Instructions for the task: Character for character, give back every line below.

***** Dataset excerpts

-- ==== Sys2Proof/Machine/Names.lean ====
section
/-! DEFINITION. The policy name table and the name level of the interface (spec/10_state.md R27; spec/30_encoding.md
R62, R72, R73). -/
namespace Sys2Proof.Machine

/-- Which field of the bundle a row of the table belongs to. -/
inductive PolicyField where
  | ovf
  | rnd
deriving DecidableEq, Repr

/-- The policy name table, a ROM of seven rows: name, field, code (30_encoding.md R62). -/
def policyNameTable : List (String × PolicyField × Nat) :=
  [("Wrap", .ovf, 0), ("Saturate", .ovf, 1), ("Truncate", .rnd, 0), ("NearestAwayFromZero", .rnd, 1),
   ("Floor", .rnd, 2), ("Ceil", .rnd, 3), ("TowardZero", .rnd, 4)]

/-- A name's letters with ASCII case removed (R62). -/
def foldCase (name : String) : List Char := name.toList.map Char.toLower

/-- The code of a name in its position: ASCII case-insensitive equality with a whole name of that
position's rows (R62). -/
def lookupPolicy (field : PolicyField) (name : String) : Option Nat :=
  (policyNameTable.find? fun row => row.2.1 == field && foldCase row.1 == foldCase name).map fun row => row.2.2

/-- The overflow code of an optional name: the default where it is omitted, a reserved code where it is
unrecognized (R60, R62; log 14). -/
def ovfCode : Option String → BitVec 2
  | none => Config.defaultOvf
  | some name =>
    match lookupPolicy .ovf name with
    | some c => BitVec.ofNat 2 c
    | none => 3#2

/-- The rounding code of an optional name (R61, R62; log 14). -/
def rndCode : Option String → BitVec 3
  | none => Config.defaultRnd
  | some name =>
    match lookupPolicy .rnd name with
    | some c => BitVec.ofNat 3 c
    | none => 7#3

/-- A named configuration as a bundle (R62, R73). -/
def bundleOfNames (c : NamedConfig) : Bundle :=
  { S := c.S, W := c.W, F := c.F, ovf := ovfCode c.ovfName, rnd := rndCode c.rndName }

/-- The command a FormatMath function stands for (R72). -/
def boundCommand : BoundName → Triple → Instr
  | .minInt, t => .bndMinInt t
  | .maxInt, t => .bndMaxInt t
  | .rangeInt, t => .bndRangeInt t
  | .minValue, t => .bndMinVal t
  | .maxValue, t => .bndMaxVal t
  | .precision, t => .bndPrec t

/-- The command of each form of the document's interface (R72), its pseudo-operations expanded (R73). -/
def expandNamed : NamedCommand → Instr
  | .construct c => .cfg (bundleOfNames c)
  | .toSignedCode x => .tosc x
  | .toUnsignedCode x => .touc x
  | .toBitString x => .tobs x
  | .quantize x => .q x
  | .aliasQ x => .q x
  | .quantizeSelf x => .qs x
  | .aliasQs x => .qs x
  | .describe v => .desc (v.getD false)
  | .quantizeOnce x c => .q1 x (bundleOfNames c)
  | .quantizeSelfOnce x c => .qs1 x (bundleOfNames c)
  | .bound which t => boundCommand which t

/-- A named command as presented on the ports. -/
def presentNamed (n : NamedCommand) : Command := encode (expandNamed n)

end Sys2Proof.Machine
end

**********

Answer:
-- ==== Sys2Proof/Machine/Names.lean ====
section
/-! DEFINITION. The policy name table and the name level of the interface (spec/10_state.md R27; spec/30_encoding.md
R62, R72, R73). -/
namespace Sys2Proof.Machine

/-- Which field of the bundle a row of the table belongs to. -/
inductive PolicyField where
  | ovf
  | rnd
deriving DecidableEq, Repr

/-- The policy name table, a ROM of seven rows: name, field, code (30_encoding.md R62). -/
def policyNameTable : List (String × PolicyField × Nat) :=
  [("Wrap", .ovf, 0), ("Saturate", .ovf, 1), ("Truncate", .rnd, 0), ("NearestAwayFromZero", .rnd, 1),
   ("Floor", .rnd, 2), ("Ceil", .rnd, 3), ("TowardZero", .rnd, 4)]

/-- A name's letters with ASCII case removed (R62). -/
def foldCase (name : String) : List Char := name.toList.map Char.toLower

/-- The code of a name in its position: ASCII case-insensitive equality with a whole name of that
position's rows (R62). -/
def lookupPolicy (field : PolicyField) (name : String) : Option Nat :=
  (policyNameTable.find? fun row => row.2.1 == field && foldCase row.1 == foldCase name).map fun row => row.2.2

/-- The overflow code of an optional name: the default where it is omitted, a reserved code where it is
unrecognized (R60, R62; log 14). -/
def ovfCode : Option String → BitVec 2
  | none => Config.defaultOvf
  | some name =>
    match lookupPolicy .ovf name with
    | some c => BitVec.ofNat 2 c
    | none => 3#2

/-- The rounding code of an optional name (R61, R62; log 14). -/
def rndCode : Option String → BitVec 3
  | none => Config.defaultRnd
  | some name =>
    match lookupPolicy .rnd name with
    | some c => BitVec.ofNat 3 c
    | none => 7#3

/-- A named configuration as a bundle (R62, R73). -/
def bundleOfNames (c : NamedConfig) : Bundle :=
  { S := c.S, W := c.W, F := c.F, ovf := ovfCode c.ovfName, rnd := rndCode c.rndName }

/-- The command a FormatMath function stands for (R72). -/
def boundCommand : BoundName → Triple → Instr
  | .minInt, t => .bndMinInt t
  | .maxInt, t => .bndMaxInt t
  | .rangeInt, t => .bndRangeInt t
  | .minValue, t => .bndMinVal t
  | .maxValue, t => .bndMaxVal t
  | .precision, t => .bndPrec t

/-- The command of each form of the document's interface (R72), its pseudo-operations expanded (R73). -/
def expandNamed : NamedCommand → Instr
  | .construct c => .cfg (bundleOfNames c)
  | .toSignedCode x => .tosc x
  | .toUnsignedCode x => .touc x
  | .toBitString x => .tobs x
  | .quantize x => .q x
  | .aliasQ x => .q x
  | .quantizeSelf x => .qs x
  | .aliasQs x => .qs x
  | .describe v => .desc (v.getD false)
  | .quantizeOnce x c => .q1 x (bundleOfNames c)
  | .quantizeSelfOnce x c => .qs1 x (bundleOfNames c)
  | .bound which t => boundCommand which t

/-- A named command as presented on the ports. -/
def presentNamed (n : NamedCommand) : Command := encode (expandNamed n)

end Sys2Proof.Machine
end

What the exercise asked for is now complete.